Eene Excommunicatie in de Middeleeuwen.
Een aangrijpend tafereel stelt de schilder ons hier voor oogen, - een tafereel uit den tijd, toen de Kerk nog met al de majesteit van haar gezag tuchtigend kon optreden tegenover de grooten en machthebbers, wanneer zij weduwen en weezen verdrukten of de rechten der kerk verkortten. Wij zijn hier getuige van eene plechtige excommunicatie, uitgesproken door den bisschop te midden van zijn kapittel, ten aanhooren van het toegestroomde volk, dat in diep ontzag het schrikkelijk vonnis aanhoort over den openlijken zondaar uitgesproken. Waarschijnlijk geldt het een vorst of landheer, die door zijne onverschilligheden en door zijne hardnekkige onboetvaardigheid tegenover de vermaningen en bedreigingen der kerkelijke overheid, openbare ergernis heeft gegeven, en daarom openlijk als een verdorven lid van de Kerk wordt afgesneden.
De relikwieën zijn uit de altaartombe genomen en op den vloer geplaatst; daarnaast ligt aan den voet des altaars het evangelieboek, het omfloerste kruisbeeld en de uitgebluschte kaars, als het beeld der vlam van liefde en geloof, die in de ziel des zondaars is uitgedoofd. De kanunniken houden hunne uitgedoofde kaarsen naar den grond gericht, en fier zich oprichtend, in het bewustzijn dat hij spreekt uit den naam Gods, heft de bisschop de hand op, die anders slechts tot den zegen wordt uitgestrekt, om ditmaal den ongelukkige te vloeken, die den zegen der Kerk en de genade Gods heeft versmaad.
En van dat oogenblik is de zondaar tot straf voor zijne misdaad en hardnekkigheid van de gemeenschap der Heiligen uitgesloten, afgesneden van de christenheid en geldt hij bij de Christenen voortaan als een heiden en een tollenaar. Zoo hij een vorst is, zijn zijne onderdanen daarmee ontslagen van den eed der trouw, hem eenmaal als landsheer gezworen, en den onwaardigen gebieder geene gehoorzaamheid meer schuldig. Hij is voor hen als gestorven en met gerust geweten kunnen zij zijn opvolger huldigen.

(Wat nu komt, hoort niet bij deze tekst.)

-- ==== Sys2Proof/Machine/Orders.lean ====
section
/-! DEFINITION. Queues: enqueueing, issue, skipping, completion, signals and the watchdog (07_orders.md R210 to R240,
08 R250 to R253), and the TALLY and MARK orders. -/

namespace Sys2Proof.Machine

/-! ### What a queue accepts (R211, R218, R220 to R228) -/

/-- The classes a unit takes (R210). -/
def accepts : UnitKind → Nat → Bool
  | .assay, c => c ≤ 2 || c == 6 || c == 9
  | .attn, c => c == 3 || c == 6 || c == 9
  | .vec, c => c == 4 || c == 7 || c == 8 || c == 6 || c == 9
  | .dma, c => c == 5 || c == 6 || c == 9

/-- Is a VEC order's `imm` one that its opcode allows (R226)? -/
def vecImmOk (op imm : Nat) : Bool :=
  match op with
  | 0x0 => decide (imm < 4)
  | 0x1 => imm == 0
  | 0x2 => imm == 0
  | 0x3 => imm == 0
  | 0x4 => decide (imm ≤ 10)
  | 0x5 => decide (imm ≤ 2)
  | 0x6 => decide (1 ≤ imm) && decide (imm < 4096)
  | 0x7 => nbits imm 11 7 == 0
  | 0x8 => decide (imm < 2)
  | 0x9 => decide (1 ≤ imm % 256) && decide (imm % 256 ≤ 128) && decide (imm < 65536)
  | 0xA => decide (imm < 2)
  | 0xB => imm == 0
  | _ => false

/-- Are the opcode and the body free of reserved encodings and reserved bits (R223 to R228)? -/
def bodyOk (o : BitVec 128) : Bool :=
  let b := ordBody o
  match ordClass o, ordOp o with
  | 0, op => decide (op ≤ 1) && b 13 0 == 0
  | 1, op => op == 0 && b 13 0 == 0
  | 2, 0 => b 22 0 == 0
  | 2, 1 => b 31 0 == 0
  | 2, 2 => b 31 0 == 0
  | 2, 3 => b 34 0 == 0
  | 3, 0 => b 3 0 == 0 && b 30 23 != 0
  | 3, 1 => b 3 0 == 0 && b 30 23 != 0
  | 3, 2 => b 20 0 == 0
  | 3, 3 => b 35 0 == 0
  | 4, op => vecImmOk op (b 19 0)
  | 5, op => op == 0 && b 3 0 == 0
  | 6, 0 => b 25 0 == 0
  | 6, 1 => b 25 0 == 0
  | 6, 2 => b 41 26 == 0 && b 17 0 == 0
  | 6, 3 => b 55 0 == 0
  | 7, 0 => b 19 0 == 0 && b 27 20 != 0
  | 7, 1 => b 50 0 == 0
  | 8, op => op == 0 && b 27 0 == 0
  | 9, 0 => b 55 0 == 0
  | 9, 1 => b 55 0 == 0
  | 9, 2 => b 27 0 == 0
  | _, _ => false

/-- Does a class and opcode take ACC (R218)? -/
def takesAcc (cls op : Nat) : Bool :=
  cls ≤ 1 || (cls == 2 && op != 1) || (cls == 3 && 2 ≤ op) || cls == 4 || (cls == 7 && op == 0) || cls == 8

def fmtFloat (f : Nat) : Bool := decide (8 ≤ f) && decide (f ≤ 0xB)
def fmtPart (f : Nat) : Bool := f == 0xC
def fmtAny (f : Nat) : Bool := isDb f || fmtFloat f
/-- A format whose products enter a Hoard exactly (R75, R173). -/
def fmtExact (f : Nat) : Bool := fmtAny f && f != 9

/-- The operands an order names, each with the formats it can use (R223 to R228; DESIGN CHOICE, log entry 24). -/
def operandNeeds (o : BitVec 128) : List (Nat × (Nat → Bool)) :=
  let b := ordBody o
  match ordClass o, ordOp o with
  | 0, _ => [(b 33 26, isDb)]
  | 1, _ => [(b 33 26, isDb)]
  | 2, 0 => [(b 54 47, fun f => f ≤ 0xC)]
  | 2, 1 => [(b 55 48, isDb)]
  | 2, 3 => [(b 54 47, fmtPart)]
  | 3, 0 => [(b 19 12, fmtExact)]
  | 3, 1 => [(b 19 12, fmtExact), (b 11 4, fmtExact), (b 11 4 + 1, fmtFloat), (b 11 4 + 2, fmtFloat), (b 11 4 + 3, fmtPart),
             (b 11 4 + 4, fmtPart)]
  | 3, 2 => [(b 40 33, isDb)]
  | 3, 3 => [(b 55 48, fmtPart)]
  | 4, 0x0 => [(b 55 48, fmtAny), (b 39 32, isDb)]
  | 4, 0x1 => [(b 55 48, fmtAny), (b 39 32, fmtFloat)]
  | 4, 0x2 => [(b 55 48, fmtAny), (b 47 40, fmtAny), (b 39 32, fmtFloat)]
  | 4, 0x3 => [(b 55 48, fmtAny), (b 47 40, fmtAny), (b 39 32, fmtFloat)]
  | 4, 0x4 => [(b 55 48, fmtAny), (b 39 32, fmtFloat)]
  | 4, 0x5 => [(b 55 48, fmtAny), (b 39 32, fun f => if b 1 0 = 2 then f == 9 else fmtPart f)]
  | 4, 0x6 => [(b 55 48, fmtPart), (b 39 32, fmtFloat)]
  | 4, 0x7 => [(b 55 48, fmtAny), (b 47 40, fmtAny), (b 39 32, fmtFloat), (b 19 12, fmtFloat)]
  | 4, 0x8 => [(b 55 48, fmtAny), (b 39 32, fun f => if b 0 0 = 0 then f == 7 else isDb f)]
  | 4, 0x9 => [(b 39 32, fmtAny)]
  | 4, 0xA => [(b 55 48, fmtAny)]
  | 4, 0xB => [(b 55 48, fmtAny), (b 47 40, fmtAny), (b 39 32, fmtFloat)]
  | 7, 0 => [(b 55 48, isDb), (b 47 40, isDb)]
  | 8, _ => [(b 55 48, fmtAny), (b 47 40, fun f => f == 9)]
  | _, _ => []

Zoo kon de Kerk in de middeleeuwen, toen zij haar weldadigen invloed nog onbelemmerd over de geheele christelijke Wereld deed gelden, als handhaafster en wreekster der wet Gods met krachtige hand misdaad en ongerechtigheid te keer gaan, de volken beschermen tegen de willekeur van onderdrukkers en dwingelanden en door haar banvonnis eenvoudig een einde maken aan het rijk van onwaardige vorsten, wat later, buiten haar, steeds met bloedige omwentelingen gepaard ging.